Um homem vaga sem rumo por um shopping. Sua aparência não é saudável: roupas esfarrapadas, olhos azul-claros e lacrimejantes. Ele para perto das mesas, procurando comida. Duas mulheres de classe média o observam com desdém, comentando sua aparência. De repente, uma delas começa a se contorcer, em uma crise que parece uma convulsão epilética.
Esse é o início de Scanners, filme de David Cronenberg lançado em 1981, que assisti pela primeira vez recentemente.
Decidi entrar no filme sem conhecer o enredo, preservando o elemento surpresa. A única referência que tinha era a famosa cena da cabeça explodindo, mas não sabia nada sobre o contexto, a trama ou o significado de “scanners”.
O filme gira em torno dos “scanners”, indivíduos com habilidades telepáticas e telecinéticas extraordinárias. Esse conceito é familiar em obras como os livros de Stephen King, o mangá Akira de Katsuhiro Otomo, os quadrinhos dos X-Men e a série Stranger Things, dos irmãos Duffer.
Em Scanners, esses seres são resultado de experimentos científicos conduzidos pelo Dr.
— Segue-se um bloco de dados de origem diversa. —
theorem wit_ModeRequests :
    Meets (fun u => Served u .smp PG_SYS 0x48 deviceResetAct ∧ Served u .smp PG_SYS 0x44 (modeAct true QUIESCE) ∧
      Turned u .bar0 PG_SYS 0x44 (modeAct false RUNMODE) WRONG_STATE ∧ Turned u .bar0 PG_SYS 0x44 (modeAct false CONFIGURE) WRONG_STATE ∧
      Served u .smp PG_SYS 0x48 (secReadyAct true)) ∧
    Meets (fun u => Served u .bar0 PG_SYS 0x44 (modeAct false RUNMODE) ∧ Served u .smp PG_SYS 0x44 (modeAct true RUNMODE)) ∧
    Meets (fun u => Served u .bar0 PG_SYS 0x44 (modeAct false CONFIGURE)) ∧
    Meets (fun u => Turned u .bar0 PG_SYS 0x44 (modeAct false QUIESCE) SECURE_DENIED ∧ Barred u .bar0 PG_SYS 0x48 SECURE_DENIED PG_SYS) ∧
    Meets (fun u => u.portServed .bar0 = false) ∧
    Meets (fun u => u.admits .smp PG_SYS 0x44 ∧ portSecure .smp = true ∧ u.tf PG_SYS R.SYS_STATE_TRANSITION = false ∧ u.mode = SERVICEMODE) ∧
    Meets (fun u => u.admits .bar0 PG_SYS 0x44 ∧ u.tf PG_SYS R.SYS_SEC_CTRL_NW_QUIESCE_OK = true ∧
      u.tf PG_SYS R.SYS_STATE_TRANSITION = false ∧ u.mode = CONFIGURE) :=
  ⟨meets running rfl (by unfold Served Turned State.admits; decide),
   meets ((inMode CONFIGURE).sf PG_SYS R.SYS_SEC_CTRL_SEC_READY 1) rfl (by unfold Served State.admits; decide),
   meets (inMode QUIESCE) rfl (by unfold Served State.admits; decide),
   meets running rfl (by unfold Turned Barred State.admits; decide),
   meets State.reset rfl (by decide), meets (inMode SERVICEMODE) rfl (by unfold State.admits; decide),
   meets ((inMode CONFIGURE).sf PG_SYS R.SYS_SEC_CTRL_NW_QUIESCE_OK 1) rfl (by unfold State.admits; decide)⟩
/-! Worked values of the spec. -/

/-- The check value of R211's engine: the nine ASCII digits. -/
theorem test_crc32 : crc32 [0x31, 0x32, 0x33, 0x34, 0x35, 0x36, 0x37, 0x38, 0x39] = 0xCBF43926 := by decide +kernel

/-- The blending example after R137: the widened operands, the composed pixel, and what a 10-bit and an 8-bit head send. -/
theorem test_blend : colour12 0x100 = (0, 0, 1025) ∧ unpackPix 5 0x80FF4000 false = (2056, 4095, 1028, 0) ∧ widen 0xFF 8 = 4095 ∧
    blend (0, 0, 1025) 2056 (4095, 1028, 0) 4095 0 = (2056, 516, 510) ∧
    [2056, 516, 510].map (outComp 10) = [514, 129, 128] ∧ [2056, 516, 510].map (outComp 8) = [129, 32, 32] := by decide +kernel

/-- The pixel words of the table at R212. -/
theorem test_pixel_words : outWord 10 (2056, 516, 510) = 0x20220480 ∧ outWord 8 (2056, 516, 510) = 0x20420080 := by decide +kernel

/-- The encode worked through after R383: its terms, its check bits, and the parity. -/
theorem test_ecc_encode : bchCheck 0xA5 false = 0x2466 ∧ checkField 0xA5 false = 0x2466 ∧ synd1 (eccEncode 0xA5 false) = 0 ∧
    synd3 (eccEncode 0xA5 false) = 0 := by decide +kernel
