-- ==== Sys2Proof/Machine/CoreState.lean ====
section
/-! DEFINITION. The state of a core, its array, its loader work, its pegs and pools (02, 05, 06, 07). -/
namespace Sys2Proof.Machine

/-- The state of a hardware context (R72). -/
inductive CtxSt | empty | ready | running | waiting | stopped | faulted
  deriving DecidableEq, Repr

/-- The state code shown in CORE_CTX_STATUS (R72, R76). -/
def CtxSt.code : CtxSt → Nat
  | .empty => 0 | .ready => 1 | .running => 2 | .waiting => 3 | .stopped => 4 | .faulted => 5

/-- A physical peg (R188): of a context, of a bent (die × 24 + bent), of a spine, or of another package. -/
inductive PegHome
  | ctx (core x i : Nat)
  | bent (b i : Nat)
  | spine (d i : Nat)
  | remote (fabric rpart d i : Nat)
  deriving DecidableEq, Repr

/-- Why a context is in the state Waiting: on a peg (R193, R200), or held after its marked instruction (R176). -/
inductive Wait
  | none
  | peg (id : Nat) (home : PegHome) (thr : Word) (sub polling : Bool)
  | held (idx : Word)
  deriving DecidableEq, Repr

/-- One hardware context (R69, R151, R152, R190). `mode` is denorm_mode, nan_trap; `flags` as R110;
`heldStart`: a start or resume waits (R170, R444); `reclaim`: its buffers are reclaimed once its transfers end (R426).
(DESIGN CHOICE, log 93; DEDUCED, log 95). -/
structure Ctx where
  st : CtxSt := .empty
  cause : BitVec 8 := 0#8
  pc : BitVec 13 := 0#13
  entry : BitVec 13 := 0#13
  base : BitVec 13 := 0#13
  len : BitVec 14 := 0#14
  s : Vector Word 32 := Vector.replicate 32 0#32
  p : Vector Word 64 := Vector.replicate 64 0#32
  index : Word := 0#32
  stopAt : Word := 0xFFFFFFFF#32
  mode : BitVec 2 := 0#2
  flags : FpFlags := 0#5
  psegLo : Vector Word 4 := Vector.replicate 4 0#32
  psegHi : Vector Word 4 := Vector.replicate 4 0#32
  cpeg : Vector Word 16 := Vector.replicate 16 0#32
  dmem : List (Nat × Word) := []
  dmPoison : List Nat := []
  wait : Wait := .none
  plbHi : Word := 0#32
  heldStart : Bool := false
  reclaim : Bool := false
  progress : Time := 0#64
  deriving DecidableEq, Repr

/-- The four tile instructions (R159). -/
inductive TileOp | mmul | rs | ag | ar
  deriving DecidableEq, Repr

/-- A tile instruction in the tile queue, as captured in its issue cycle (R70, R104, R160, R161, R198, R402). -/
structure Tile where
  op : TileOp
  ctx : Nat
  fmt : Nat
  cls : Nat
  acc : Bool
  ofmt : Nat
  sig : Option PegHome
  mc : Nat
  m : Nat
  k : Nat
  n : Nat
  ra : Nat
  rw : Nat
  sc : Nat
  sx : Nat
  truss : Nat
  key : Word
  keep : Bool
  mode : BitVec 2
  index : Word
  off : Nat
  lcore : Option Nat
  epoch : BitVec 8
  deriving DecidableEq, Repr

/-- A stream line as the array reads it: data, side byte, poison mark (R43, R131, R251). -/
structure Line where
  data : List Byte
  side : Byte
  poison : Bool
  deriving DecidableEq, Repr

/-- A sum buffer bank: the chunk and N pass it is assigned to, its entries (FP32 value, poison) row by row, how many
rows have drained (R53, R55). -/
structure Bank where
  chunk : Nat
  npass : Nat
  rows : Nat
  cols : Nat
  ent : List (List (Word × Bool))
  full : Bool
  drained : Nat
  deriving DecidableEq, Repr

/-- A tile instruction on the array: its position in the loop of R49, the lines read in the current N pass and in the one
before it, whether it takes the steps that close a chunk (R44), its banks in drain order, its flags, and whether its NaN
trap fired (R106). -/
structure Run where
  tile : Tile
  chunk : Nat := 0
  npass : Nat := 0
  t : Nat := 0
  pre : Bool := false
  al : List Line := []
  wl : List Line := []
  pal : List Line := []
  pwl : List Line := []
  close : Bool := false
  banks : List Bank := []
  flags : FpFlags := 0#5
  trapped : Bool := false
  stopped : Bool := false
  lastLine : Time := 0#64
  deriving DecidableEq, Repr

/-- A stream ring tracker (R226, R227, R256). `closing` is the transfer that asked for the close. -/
structure Ring where
  opened : Bool := false
  base : Nat := 0
  lines : Nat := 0
  lfmt : Nat := 0
  prod : Word := 0#32
  cons : Word := 0#32
  wslot : Nat := 0
  rslot : Nat := 0
  closing : Option Nat := none
  deriving DecidableEq, Repr

/-- One core (R38, R69, R71, R150, R226, R251). Memory maps hold the words that are not zero. `cur` is the context that
last held the scalar processor, `rotate` whether another was Ready when it left. (DESIGN CHOICE, log 93). -/
structure Core where
  ctxs : Vector Ctx 4 := Vector.replicate 4 {}
  imem : List (Nat × Word) := []
  imPoison : List Nat := []
  cur : Nat := 0
  rotate : Bool := false
  queue : List Tile := []
  run : Option Run := none
  tail : List Run := []
  rings : Vector Ring 8 := Vector.replicate 8 {}
  side : List (Nat × Byte) := []
  slotPoison : List Nat := []
  deriving DecidableEq, Repr

/-- A Lath block as read or as to be written: width, scale, integers; `poison` as R251. -/
structure Blk where
  w : Nat
  u : Nat
  rot : Nat
  q : List Int
  poison : Bool
  deriving DecidableEq, Repr

/-- One vector of a stream's source as the loader holds it: element encodings with poison for BF16 and FP16 lines, or
blocks for Lath lines with the virtual address of the first slot. -/
structure Vec where
  enc : List (Nat × Bool) := []
  blks : List Blk := []
  va : Nat := 0
  deriving DecidableEq, Repr

/-- An XFER that is issued and not complete (R164, R167, R220, R225). `begun`: the loader runs it; `ready`: its last
byte is written; `ended`: it was ended without completing. -/
structure Xfer where
  id : Nat
  core : Nat
  ctx : Nat
  part : Nat
  lcore : Option Nat
  epoch : BitVec 8
  pepoch : BitVec 8
  desc : List Byte
  mode : BitVec 2
  sig : Option PegHome
  flags : FpFlags := 0#5
  begun : Bool := false
  ready : Bool := false
  lines : Nat := 0
  ring : Nat := 0
  fault : Bool := false
  prep : List Vec := []
  t0 : Time := 0#64
  deriving DecidableEq, Repr

/-- A CSEND that is issued and not complete (R165, R167). `pos` bytes have been accepted. -/
structure Csend where
  id : Nat
  core : Nat
  ctx : Nat
  part : Nat
  lcore : Option Nat
  epoch : BitVec 8
  truss : Nat
  base : Nat
  len : Nat
  key : Word
  sig : Option PegHome
  pos : Nat := 0
  deriving DecidableEq, Repr

/-- A drained row on its way to the collective engine (R56, R272): elements of the extent with their FP32 values. -/
structure Supply where
  ctx : Nat
  part : Nat
  truss : Nat
  lcore : Option Nat
  epoch : BitVec 8
  elems : List (Nat × (Word × Bool))
  deriving DecidableEq, Repr

/-- The lines that an MMUL.AG still needs from the collective engine (R163, R288). -/
structure AgProd where
  id : Nat
  core : Nat
  part : Nat
  truss : Nat
  step : Nat
  key : Word
  mc : Nat
  m : Nat
  k : Nat
  n : Nat
  ring : Nat
  lines : Nat := 0
  deriving DecidableEq, Repr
Paul Ruth (Patrick McGoohan), que desenvolveu um medicamento chamado “ephemeral”, administrado a gestantes para gerar crianças com poderes psíquicos. No entanto, devido a efeitos colaterais indesejados, a produção do “ephemeral” foi interrompida. Ainda assim, uma organização terrorista obtém acesso ao medicamento, planejando criar um exército de scanners para dominar o mundo. Eles continuam a prescrever o “ephemeral” em clínicas ligadas à organização, que, por sua vez, tem conexões com a ConSec, empresa que financiou as pesquisas do Dr. Ruth.
A trama, que remete a clichês de filmes de espionagem e conspiração típicos dos anos 80 — no contexto da Guerra Fria —, é personificada em dois irmãos scanners, filhos do Dr. Ruth: Cameron Vale (Stephen Lack), o homem do shopping, e Darrel Revok (Michael Ironside).
Cameron é o “scanner bom”, que desconhece seus poderes e vive como um mendigo. Já Darrel é o “scanner mau”, líder da organização que busca dominar o mundo e eliminar os scanners que se recusam a se aliar a ele.
Cronenberg utiliza as convenções do gênero para explorar sua obsessão como autor: revisitar o mito de Frankenstein à sua maneira.
Inspirado em Mary Shelley, ele aborda temas como a visceralidade, a corporalidade e uma visão crítica à ciência.
Sua abordagem é marcada por uma falta de pudor ao retratar deformidades grotescas e violência explícita. Além disso, o filme incorpora elementos típicos de Philip K. Dick, um dos autores favoritos de Cronenberg, como controle mental, organizações secretas e invasão de corpos — temas recorrentes na ficção científica americana das décadas de 50 a 80, muitas vezes com nuances anticomunistas, mas também críticas ao próprio sistema capitalista.
Não é surpresa que um diretor como Cronenberg tenha seu trabalho ressignificado e analisado sob diversas perspectivas.
Scanners pode ser lido como uma exploração da relação mente-corpo, do uso de drogas, do controle mental, da biopolítica, do terrorismo e da violência corporativa. No entanto, acredito que essa intelectualização seja mais acidental do que intencional. Cronenberg, muitas vezes, parece menos preocupado com complexidades teóricas e mais interessado em experimentos estéticos (e isso não é demérito) – o que não inibe a obra de uma certa afeição teórica de lastro literários mais ou menos evidentes.
Scanners é, acima de tudo, uma crítica visceral aos efeitos da ciência descontrolada, à la Mary Shelley, traduzida em uma imaginação bizarra e presciente de um futuro sombrio.